The system for micro-expression fitting based on displacement compensation further comprises a displacement compensation unit 350 for compensating the emotion feature points of the emotion image obtained in the deflection state to obtain compensated emotion feature points. So that more accurate facial micro-feature vectors can be obtained in the subsequent facial motion acquisition unit 400.

Fig. 8 shows a specific configuration of the displacement compensation unit 350. The displacement compensation unit 350 may include a head posture resolving unit 351, a displacement estimating unit 353, and a feature point compensating unit 355. Fig. 9 is a schematic structural diagram of a displacement estimation neural network.

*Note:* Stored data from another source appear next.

-- ==== Sys2Proof/Safety.lean ====
section
/-! DEFINITION. The terms claims are stated in: the invariant of the machine, whose turn it is, what an iteration of the
decoder leaves alone, and runs of several steps. -/

namespace Sys2Proof.Machine

/-- R118: every slot holds (0,0,0,0) or a pixel whose hash is the slot's index. -/
abbrev Cache.Hashed (slots : Cache) : Prop :=
  ∀ idx : BitVec 6, slots.read idx = zeroPixel ∨ pixelHash (slots.read idx) = idx

/-- R165, R32 b: an open latch holds a tag byte that calls for operands, the number it calls for, and fewer than that
received. -/
abbrev Phase.Sound : Phase → Prop
  | .tag => True
  | .operands tagByte need got => need = operandCount (classify tagByte) ∧ got.length < need

/-- What every run keeps of the encoder. -/
structure Enc.Inv (e : Enc) : Prop where
  /-- R118. -/
  cacheHashed : e.cache.Hashed
  /-- R25: between steps the run counter is in 0..61. -/
  runInRange : e.run.toNat ≤ 61
  /-- R27: the position stays within PX. -/
  posInRange : e.pos ≤ e.px.length
  /-- R192: only the initial (0,0,0,255) can be the previous pixel without being in the cache. -/
  prevCached : e.prev = initialPrev ∨ e.cache.read (pixelHash e.prev) = e.prev
  /-- R194: the encoder raises nothing. -/
  noError : ∀ cause, e.status ≠ .doneErr cause

/-- What every run keeps of the decoder. -/
structure Dec.Inv (d : Dec) : Prop where
  /-- R118. -/
  cacheHashed : d.cache.Hashed
  /-- R165. -/
  latchSound : d.op.Sound
  /-- R26: the cursor is bounded by the length of IN. -/
  curInRange : d.cur ≤ d.input.length
  /-- R222: the decoder raises TRUNCATED and nothing else. -/
  onlyTruncated : ∀ cause, d.status = .doneErr cause → cause = .truncated
  /-- R227: there is no partial output. -/
  noPartialOutput : ∀ cause, d.status = .doneErr cause → d.pix = []

/-- What every run keeps of the container and of its waiting for the other two. The container's status is the model's choice
(log entry 30). -/
structure State.FrameInv (s : State) : Prop where
  /-- FRAME is busy exactly while it waits. -/
  busyIffWaiting : s.frame.status = .busy ↔ s.frame.phase ≠ .ready
  /-- R139: an image that was returned has width x height pixels. -/
  countMatches : ∀ image, s.frame.image = some image →
    image.pixels.length = image.header.width.toNat * image.header.height.toNat
  /-- R227: a call that failed returns no image. -/
  noPartialImage : ∀ cause, s.frame.status = .doneErr cause → s.frame.image = none
  /-- R137: FRAME waits for a DEC pass that has begun, on a buffer. -/
  decBegun : s.frame.phase = .decoding → s.dec.drive = .buffer ∧ s.dec.status ≠ .idle
  /-- R136: FRAME waits for an ENC pass that has begun, on a buffer. -/
  encBegun : s.frame.phase = .encoding → s.enc.drive = .buffer ∧ s.enc.status ≠ .idle

/-- The invariant of the machine. -/
structure State.Inv (s : State) : Prop where
  enc : s.enc.Inv
  dec : s.dec.Inv
  frame : s.FrameInv

/-- It is the host's turn: no pass walks a buffer and FRAME waits for none. -/
abbrev State.HostsTurn (s : State) : Prop :=
  s.dec.running = false ∧ s.enc.running = false ∧ s.frame.phase = .ready

/-- It is ENC's turn, and px is the pixel it takes. -/
abbrev State.EncTakes (s : State) (px : Pixel) : Prop :=
  s.dec.running = false ∧ s.enc.running = true ∧ s.enc.px[s.enc.pos]? = some px

/-- What an iteration of the decoder leaves as it was, whatever its opcode: the encoder, the container, the host's moves, and
of the decoder its input, its drive, its latch and its status. -/
abbrev State.SameAround (s t : State) : Prop :=
  t.enc = s.enc ∧ t.frame = s.frame ∧ t.inbox = s.inbox ∧
  t.dec.input = s.dec.input ∧ t.dec.drive = s.dec.drive ∧ t.dec.op = s.dec.op ∧ t.dec.status = s.dec.status

/-- The decoder's cache after step 1 of an iteration (R152): the slot of the previous pixel's hash holds the previous pixel,
every other slot is as before. -/
abbrev Dec.CachedPrev (d : Dec) (slots : Cache) : Prop :=
  ∀ idx : BitVec 6, slots.read idx = if idx = pixelHash d.prev then d.prev else d.cache.read idx

/-- The encoder's cache after the write of a pixel (R192). -/
abbrev Enc.Cached (e : Enc) (px : Pixel) (slots : Cache) : Prop :=
  ∀ idx : BitVec 6, slots.read idx = if idx = pixelHash px then px else e.cache.read idx

/-- What a pixel step of the encoder leaves as it was: the decoder, the container, the host's moves, and of the encoder its
input, its drive and its status; the position goes up by one (R27). -/
abbrev State.PixelTaken (s t : State) : Prop :=
  t.dec = s.dec ∧ t.frame = s.frame ∧ t.inbox = s.inbox ∧
  t.enc.px = s.enc.px ∧ t.enc.drive = s.enc.drive ∧ t.enc.status = s.enc.status ∧ t.enc.pos = s.enc.pos + 1

/-- The byte of a pending run, if there is one (R199): `0xC0 | (run - 1)`. -/
abbrev pendingBytes (run : BitVec 6) : List Byte :=
  if run = 0#6 then [] else [0xC0#8 ||| (run - 1#6).setWidth 8]

/-- R250: the decoder at the start of a pass on a payload, fed in a given way. -/
abbrev Dec.AtStart (d : Dec) (drive : Drive) (payload : List Byte) : Prop :=
  d.prev = ⟨0#8, 0#8, 0#8, 255#8⟩ ∧ (∀ idx : BitVec 6, d.cache.read idx = ⟨0#8, 0#8, 0#8, 0#8⟩) ∧
  d.cur = 0 ∧ d.op = .tag ∧ d.pix = [] ∧ d.status = .busy ∧ d.drive = drive ∧ d.input = payload

/-- R250: the encoder at the start of a pass on some pixels, fed in a given way. -/
abbrev Enc.AtStart (e : Enc) (drive : Drive) (pixels : List Pixel) : Prop :=
  e.prev = ⟨0#8, 0#8, 0#8, 255#8⟩ ∧ (∀ idx : BitVec 6, e.cache.read idx = ⟨0#8, 0#8, 0#8, 0#8⟩) ∧
  e.run = 0#6 ∧ e.out = [] ∧ e.status = .busy ∧ e.drive = drive ∧ e.px = pixels ∧ e.pos = 0

/-- R162, R227: what the raise of TRUNCATED leaves of the machine: the error, no pixels, the previous pixel and the cursor
as they were, step 1 of the iteration made (R152 d), and everything around the decoder unchanged. -/
abbrev State.TruncatedFrom (s t : State) : Prop :=
  t.dec.status = .doneErr .truncated ∧ t.dec.pix = [] ∧ t.dec.prev = s.dec.prev ∧ t.dec.cur = s.dec.cur ∧
  s.dec.CachedPrev t.dec.cache ∧ t.dec.input = s.dec.input ∧ t.dec.drive = s.dec.drive ∧ t.dec.op = s.dec.op ∧
  t.enc = s.enc ∧ t.frame = s.frame ∧ t.inbox = s.inbox

/-- k steps of the machine lead from s to t. -/
abbrev Reaches (k : Nat) (s t : State) : Prop := Host.Core.run Sys2Proof.core k s = .next t

end Sys2Proof.Machine
end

The head posture resolving unit 351 obtains a head posture from the emotional feature points. Among them, the head pose calculation unit 351 may be implemented as software, hardware, or a combination of software and hardware. For example, the head pose calculating unit 351 may employ a method of software such as a head pose transformation matrix least squares estimation method, a 3D convolutional neural network estimation method, a cyclic neural network estimation method, a codec neural network estimation method, and the like. In this case, the input parameter of the head posture calculation unit 351 is a facial feature point (for example, an emotional feature point of an emotional image), and the output result is a rotation angle of the head about the X, Y, and Z axes. For example, the head attitude calculation unit 351 may adopt a hardware method of the 3-axis attitude sensor calculation method. In this case, the head posture resolving unit may obtain the rotation angles of the head about the X-axis, the Y-axis, and the Z-axis from the output parameters of the 3-axis posture sensor.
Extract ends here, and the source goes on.